# How long will this take??



## mytoofhurts (Apr 11, 2007)

I'm looking into buying a Kubota L2800 w/ a 6ft. Woods or Landpride finishing mower for cutting 3 acres around my house...how long will this take w/ this mower?? Would I better off getting a ZTR? But w/ a ZTR I'm paying an awful lot of money for something that can only cut grass. I've also got another lot that needs some dirt work, tree/bush removal, and general clean up. I'm trying to justify the extra money for a tractor instead of a ZTR...BTW, my 3 acres is pretty much clear w/ only a house and gardening around the house. One more thing, do you guys recommend a Land Pride mower or a Woods mower? Thanks a million...this website is awesome!!


----------



## Live Oak (Dec 22, 2003)

Welcome to Tractor Forum MTH! You are right that the tractor is much more useful than the ZTR. Depending upon how much trimming/close up work is involved with mowing that areas you have in mind; the L2800 can make fast work of it or in some cases could actually be too large and slow you down as compared to a smaller machine such as the BX23. 

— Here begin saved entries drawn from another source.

/-! ## Reflector tracks (R277 to R282) -/

/-- A detection goes to its reference's scan; the first scan begins at the first tick edge at or after the first detection (R277). -/
def noteDetection (s : State) (m : Meas) : State :=
  match s.ctxCfg m.ctx with
  | some k =>
    if k.kind = .rangeBearing ∧ ¬ m.masked ∧ ¬ m.absent then
      match s.refOfCtx m.ctx with
      | some r =>
        let vel := (estVel s.fus.est)
        let dt := m.inst - s.fus.estUp
        let d : Detection := { ctx := m.ctx, target := k.field, inst := m.inst, relN := nth m.vals 0 0, relE := nth m.vals 1 0
                               posN := (estVal s.fus.est 0) + travel vel.1 dt + nth m.vals 0 0, posE := (estVal s.fus.est 1) + travel vel.2 dt + nth m.vals 1 0 }
        let sc := match nth s.fus.scans r none with
          | some x => some (x.1, x.2 ++ [d])
          | none => some (s.tks.upEdge, [d])
        { s with fus := { s.fus with scans := put s.fus.scans r sc } }
      | none => s
    else s
  | none => s

/-- Predicted position of a track after one scan. -/
def Track.predict (t : Track) (ms : Nat) : Int × Int := (t.n + roundAway (t.vn * ms) 10000, t.e + roundAway (t.ve * ms) 10000)

/-- The nearest track of the reference without an association in the scan, within TRK_GATE (R278). -/
def State.nearestTrack (s : State) (r ms : Nat) (used : List Nat) (d : Detection) : Option Nat :=
  let d2 := fun (t : Nat) =>
    let p := (s.trk t).predict ms
    ((p.1 - d.posN) * (p.1 - d.posN) + (p.2 - d.posE) * (p.2 - d.posE)).toNat
  let gate := s.fusImg.trkGate
  (((List.range 64).filter (fun t => (s.trk t).state != 0 && (s.trk t).refNo == r && !used.contains t && decide (d2 t ≤ gate * gate))).foldl
    (fun b t => match b with | none => some t | some x => if d2 t < d2 x then some t else some x) none)

/-- An association: confidence, and the alpha-beta filter with α = 0.5 and β = 0.1 (R279). -/
def associate (hit ms : Nat) (d : Detection) (t : Track) : Track :=
  let p := t.predict ms
  let rn := d.posN - p.1
  let re := d.posE - p.2
  { t with conf := satAdd t.conf hit 255, n := p.1 + roundAway rn 2, e := p.2 + roundAway re 2
           vn := t.vn + roundAway (rn * 1000) ms, ve := t.ve + roundAway (re * 1000) ms
           hits := (true :: t.hits).take 5, missRun := 0, target := d.target, relN := d.relN, relE := d.relE, lived := t.lived + 1 }

/-- A miss: confidence falls, the position is predicted (R279). -/
def missTrack (miss ms : Nat) (t : Track) : Track :=
  let p := t.predict ms
  { t with conf := t.conf - miss, n := p.1, e := p.2, hits := (false :: t.hits).take 5, missRun := min 5 (t.missRun + 1), lived := t.lived + 1 }

/-- Birth of a tentative track (R279). -/
def birth (r : Nat) (d : Detection) : Track :=
  { state := 1, refNo := r, conf := 64, hits := [true], target := d.target, n := d.posN, e := d.posE, relN := d.relN, relE := d.relE, lived := 1 }

/-- A detection with no track and no free slot; FUS_TRK_FULL at most once a second (R278). -/
def trackFull (r : Nat) (s : State) : State :=
  let log := s.up :: (nth s.fus.fullCnt r []).filter (fun u => decide (s.up < u + nsPerS))
  let due := oncePerSecond (nth s.fus.fullMark r none) s.up
  let s := { s with fus := { s.fus with fullCnt := put s.fus.fullCnt r log, fullMark := if due then put s.fus.fullMark r (some s.up) else s.fus.fullMark } }
  recordIf due 0x090B 3 r log.length 0 s.tickNo s

/-- The detections of a scan in order: associations, then births; the tracks used (R278). -/
def takeDetections (r ms : Nat) : List Detection → List Nat → State → List Nat × State
  | [], used, s => (used, s)
  | d :: ds, used, s =>
    match s.nearestTrack r ms used d with
    | some t => takeDetections r ms ds (t :: used) (updTrk t (associate s.fusImg.trkHit ms d) s)
    | none =>
      match (List.range 64).find? (fun t => (s.trk t).state == 0) with
      | some t => takeDetections r ms ds (t :: used) (updTrk t (fun _ => birth r d) s)
      | none => takeDetections r ms ds used (trackFull r s)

I cut about 5 acres around the house with a John Deere F525. It can cut circles around the 4410 when it comes to mowing around trees, edges, and fences. In the open field areas, the 4410 can cut a lot more faster with the 72 in. MMM. It is just too big to get up close around the house, yard, and surroundings. 

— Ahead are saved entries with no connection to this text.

-- ==== Sys2Proof/Machine/Alloc.lean ====
section
/-! DEFINITION. Thrust allocation: bounds and rows, structures and their loads, the outcome of the main solve, misses and the fallback, and consequence analysis (R348 to R406). Thrust bounds are held in mN. -/

namespace Sys2Proof.Machine

open Sys2Proof

def State.alc (s : State) : ImgAlloc := s.image.alloc
def updAls (f : Als → Als) (s : State) : State := { s with als := f s.als }
def State.slot (s : State) (i : Nat) : SlotCfg := nth s.alc.slots i {}
def State.slotXs (s : State) : List Int := s.image.fusion.slotX

/-! ## Availability, draught bounds, sectors (R353 to R361) -/

/-- Bounds of a table at a draught, held at its ends (R353). -/
def boundsAt : List (Int × Nat × Nat) → Int → Nat × Nat
  | [], _ => (0, 0)
  | [p], _ => p.2
  | p :: q :: rest, d =>
    if d ≤ p.1 then p.2
    else if d < q.1 then
      let at_ := fun (a b : Nat) => (a + roundAway (((b : Int) - a) * (d - p.1)) (q.1 - p.1).toNat).toNat
      (at_ p.2.1 q.2.1, at_ p.2.2 q.2.2)
    else boundsAt (q :: rest) d

/-- The latest sample of a slot's THRUSTER context. -/
def State.thruster (s : State) (i : Nat) : List Int := match (s.ctx (s.slot i).thrCtx).meas with | some m => m.2.1 | none => []

/-- A slot is available: its context unmasked, its drive ready (bit 0 of the status word), no operator command against it (R360). -/
def State.slotAvail (s : State) (i : Nat) : Bool :=
  (s.slot i).kind != .none && (s.ctx (s.slot i).thrCtx).mask == 0 && decide (nth (s.thruster i) 0 0 % 2 = 1) && !bitAt s.als.disabled i

/-- The mask of available slots (R364). -/
def State.availMask (s : State) : BitVec 16 := maskOf 16 s.slotAvail

/-- A binary angle in 0 to 2^32 − 1. -/
def turn (a : Int) : Nat := (a % 4294967296).toNat

/-- An angle lies inside a forbidden sector, clockwise from its start (R357). -/
def inSector (sec : Int × Int) (a : Int) : Bool := decide (turn (a - sec.1) < turn (sec.2 - sec.1)) && a != sec.1

/-- Angle to starboard from a direction to the first sector, and to port (R356). -/
def arcRight (secs : List (Int × Int)) (a : Int) : Nat := secs.foldl (fun m sec => min m (turn (sec.1 - a))) (2 ^ 31)
def arcLeft (secs : List (Int × Int)) (a : Int) : Nat := secs.foldl (fun m sec => min m (turn (a - sec.2))) (2 ^ 31)

/-- The azimuth step of a tick (R354). -/
def dPhi (k : SlotCfg) : Int := roundAway (k.azRate * 4294967296) 360000000

/-- The widths of the cone to port and starboard (R356, R357). -/
def coneWidths (k : SlotCfg) (phi : Int) (standby : Bool) : Int × Int :=
  if standby then (0, 0)
  else
    match k.sectors.find? (fun sec => inSector sec phi) with
    | some sec => if turn (phi - sec.1) ≤ turn (sec.2 - phi) then (dPhi k, 0) else (0, dPhi k)
    | none => (min (dPhi k) (arcLeft k.sectors phi), min (dPhi k) (arcRight k.sectors phi))

/-- The measured azimuth of a slot, when its feedback is not lost (R361). -/
def State.measuredAz (s : State) (i : Nat) : Option Int :=
  let x := nth s.srv.axes (2 * i) {}
  if x.enabled && !x.fbLost then some x.fb else none

/-- What AP2 forms for one slot: reference azimuth, widths, bounds in mN, static bounds, RATE_YIELD, and the start of a lag. -/
structure SlotForm where
  phi   : Int := 0
  left  : Int := 0
  right : Int := 0
  upper : Int := 0
  lower : Int := 0
  tmax  : Nat := 0
  tmaxRev : Nat := 0
  yield : Option Int := none
  lag   : Bool := false
  deriving DecidableEq, Repr

/-- The bounds of a slot (R353 to R357, R360, R361). -/
def State.formSlot (s : State) (avail : Bool) (i : Nat) : SlotForm :=
  let k := s.slot i
  let t0 : Int := nth s.als.record.thrust i 0 * 1000
  let az0 := nth s.als.record.az i 0
  let tb := boundsAt k.tb (nth s.fus.slotDraught i 0)
  let lag := match s.measuredAz i with
    | some m => k.kind == .azimuth && decide (s.alc.azLagTol < (milliDeg (m - az0)).natAbs)
    | none => false
  let phi := if lag then (s.measuredAz i).getD az0 else az0
  let w := if k.kind = .azimuth then coneWidths k phi (s.pcl.mode == 0) else (0, 0)
  if ¬ avail then { phi := phi, left := w.1, right := w.2, tmax := tb.1, tmaxRev := tb.2, lag := lag }
  else
    let top : Int := (tb.1 : Int) * 1000
    let bottom : Int := if k.kind = .azimuth then 0 else -((tb.2 : Int) * 1000)
    let up := min top (t0 + k.thrRate)
    let lo := max bottom (t0 - k.thrRate)
    let static := if top < t0 then top else bottom
    let bad := decide (up < lo)
    let up := if bad then static else up
    let lo := if bad then static else lo
    let up := if lag then min up t0 else up
    let sector := k.kind == .azimuth && k.sectors.any (fun sec => inSector sec phi)
    let up := if sector then 0 else up
    { phi := phi, left := w.1, right := w.2, upper := up, lower := if sector then min lo 0 else lo, tmax := tb.1, tmaxRev := tb.2
      yield := if bad then some static else none, lag := lag }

If you have just open area to cut the L2800 with a finish mower will do fine but it you have a lot of trimming around obstacles, perhaps a smaller machine may serve you better.

With respect to time; I can cut 3 acres with the 72in. MMM in less than an hour unless I run into a bunch of obstacles I have to trim around that slow me down. 

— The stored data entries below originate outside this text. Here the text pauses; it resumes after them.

-- ==== Sys2Proof/Machine/Regs.lean ====
section
/-! DEFINITION. The register space: the address map, what a read returns and what it does to shadows, locks and counts, the run-time tunables, and the access paths that reach it, the maintenance SPI port and the MAINT session (R16 to R20, R528, R545, R655, R676, R757, R758, R764 to R770). -/

namespace Sys2Proof.Machine

open Sys2Proof

/-! ## The address map and reads (R764 to R767) -/

/-- The word a path reads at a byte address, none where the address is not a multiple of 4 or lies in no register or window (R764, R765, R767). -/
def State.readWord (s : State) (p : Path) (a : Nat) : Option Word :=
  let off := a % 65536
  let blk := a / 65536
  if a % 4 ≠ 0 then none
  else
    match blk with
    | 0x00 => s.sysReg off
    | 0x01 => s.safReg off
    | 0x02 => if off = 0 then some s.clkStatus else none
    | 0x03 => s.timReg p off
    | 0x04 => s.tksReg p off
    | 0x10 => s.gnbReg off
    | 0x20 => s.strReg off
    | 0x24 => s.fusReg off
    | 0x28 => s.dfcReg off
    | 0x30 => s.pclReg off
    | 0x34 => s.alsReg off
    | 0x38 => s.srvReg off
    | 0x48 => s.netReg off
    | 0x50 => s.pimReg p off
    | 0x51 => s.pimReg p (65536 + off)
    | 0x60 => s.twnReg off
    | 0x64 => s.evrReg p off
    | 0x68 => s.rtcReg p off
    | 0x6C => s.bootReg off
    | 0x70 => s.pinReg off
    | _ => if 0x40 ≤ blk ∧ blk < 0x48 then s.mbcReg p (blk - 0x40) off else none

/-! ## What a read does (R18, R118, R483, R545, R655, R676) -/

/-- A read of a companion's leading register freezes the companions for the path (R41, R118, R501). -/
def timeFreeze (p : Path) (a : Nat) (s : State) : State :=
  let off := a % 65536
  match a / 65536 with
  | 0x03 =>
    if off = 0x08 then { s with tim := { s.tim with shadow := assocSet s.tim.shadow p (s.timNow / nsPerS) } }
    else
      match arr 0xC0 0x10 8 off with
      | some n => { s with tim := { s.tim with evtFrozen := assocSet s.tim.evtFrozen (p, n) (nth s.tim.evt n {}).lastWords } }
      | none => s
  | 0x04 => if off = 0x00 then { s with tks := { s.tks with frozenHi := assocSet s.tks.frozenHi p (s.tks.tickExt / 2 ^ 32) } } else s
  | blk =>
    if 0x40 ≤ blk ∧ blk < 0x48 ∧ off = 0x20 then { s with bus := { s.bus with frozen := assocSet s.bus.frozen (p, blk - 0x40) (s.bus.latCnt, s.bus.latA) } }
    else s

/-- A read of the last companion releases the frozen set (R41, R118, R501). -/
def timeRelease (p : Path) (a : Nat) (s : State) : State :=
  let off := a % 65536
  match a / 65536 with
  | 0x03 =>
    if off = 0x10 then { s with tim := { s.tim with shadow := assocDel s.tim.shadow p } }
    else
      match arr 0xC8 0x10 8 off with
      | some n => { s with tim := { s.tim with evtFrozen := assocDel s.tim.evtFrozen (p, n) } }
      | none => s
  | 0x04 => if off = 0x0C then { s with tks := { s.tks with frozenHi := assocDel s.tks.frozenHi p } } else s
  | blk =>
    if 0x40 ≤ blk ∧ blk < 0x48 ∧ off = 0x2C then { s with bus := { s.bus with frozen := assocDel s.bus.frozen (p, blk - 0x40) } } else s

/-- A read of EVR_WRITTEN freezes the Tally's books, a read of EVR_PENDING releases them (R655). -/
def booksFreeze (p : Path) (s : State) : State := updEvr (fun e => { e with books := assocSet e.books p e.bookSet }) s
def booksRelease (p : Path) (s : State) : State := updEvr (fun e => { e with books := assocDel e.books p }) s

/-- A read of the calendar with no shadow held freezes one; a read of RTC_DATE releases it (R676). -/
def calFreeze (p : Path) (s : State) : State :=
  match assoc s.rtc.shadow p with
  | some _ => s
  | none => updRtc (fun r => { r with shadow := assocSet r.shadow p (s.calNow, s.up) }) s
def calRelease (p : Path) (s : State) : State := updRtc (fun r => { r with shadow := assocDel r.shadow p }) s

/-- A read of word 0 of a point freezes it for the path until word 3 is read (R545). -/
def pointFreeze (p : Path) (i : Nat) (s : State) : State :=
  let pt := s.windowPoint p i
  if s.pim.frozen.any (fun f => f.1 == p && f.2.1 == pt) then s
  else { s with pim := { s.pim with frozen := s.pim.frozen ++ [(p, pt, s.point pt, s.up)] } }
def pointRelease (p : Path) (i : Nat) (s : State) : State :=
  let pt := s.windowPoint p i
  { s with pim := { s.pim with frozen := s.pim.frozen.filter (fun f => !(f.1 == p && f.2.1 == pt)) } }

/-- A frozen point is released 100 µs after its freeze (R545). -/
def pointFreezeTimeout (p : Path) (pt : Nat) (s : State) : State :=
  { s with pim := { s.pim with frozen := s.pim.frozen.filter (fun f => !(f.1 == p && f.2.1 == pt && decide (f.2.2.2 + 100000 ≤ s.up))) } }

/-- A buffer of a controller that receives; 64 is the FIFO head (R482, R486). -/
def State.rxBuffer (s : State) (n b : Nat) : Bool :=
  if b = 64 then true
  else match s.entryOfBuf n b with | some e => (s.entry e).dir == .rx | none => false

/-- The buffer and the word of it that an offset in a controller's space names. -/
def bufferAt (off : Nat) : Option (Nat × Nat) :=
  match arrW 0x1000 0x80 64 19 off, arrW 0x3000 0x80 1 19 off with
  | some x, _ => some x
  | none, some (_, w) => some (64, w)
  | none, none => none

/-- A read of word 0 locks a receive buffer or the FIFO head, a read of word 18 releases it (R483, R485, R486). -/
def bufferRead (p : Path) (n off : Nat) (s : State) : State :=
  match bufferAt off with
  | some (b, 0) => if s.rxBuffer n b then rxLock p n b s else s
  | some (b, 18) => if s.rxBuffer n b then rxRelease p n b s else s
  | _ => s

I am sure other members who has this model or similar equipment will jump in with some ideas and comments as well.


----------



## mytoofhurts (Apr 11, 2007)

Which finishing mower is better??--Landpride or Woods?


----------



## Live Oak (Dec 22, 2003)

> _Originally posted by mytoofhurts _
> *Which finishing mower is better??--Landpride or Woods? *


That is a REALLY tough call to make there. If someone asked me who are the two top mower manufacturers; Landpride and Woods would be the 2 names that come to mind immediately. Both make excellent quality equipment. I guess the deciding factor would be to compare the models of each that you feel would work best in your application and go with the model with the features and price I like best. I think you would be VERY happy with either. I personally own a number of Landpride impliments and can attest that they are top knotch but they are also top price. Woods in not cheap either. I take it that you are considering a rear finish mower (RFM) so I think I would lean towards the Landpride models. That is my personal preference. Again I think you will be very happy with either so in that case, price would be a big determining factor.


----------



## mytoofhurts (Apr 11, 2007)

Thanks for the help...I'm trying to justify to my wife I should spend the extra $$ for the tractor instead of the ZTR. I want a good cut around the house (I don't mind a little trimming w/ my weedeater where it's needed) but I also want something that is versitile when I need to do other projects. Convincing my wife is the hard part of the decision...Thanks again for your insight!!


----------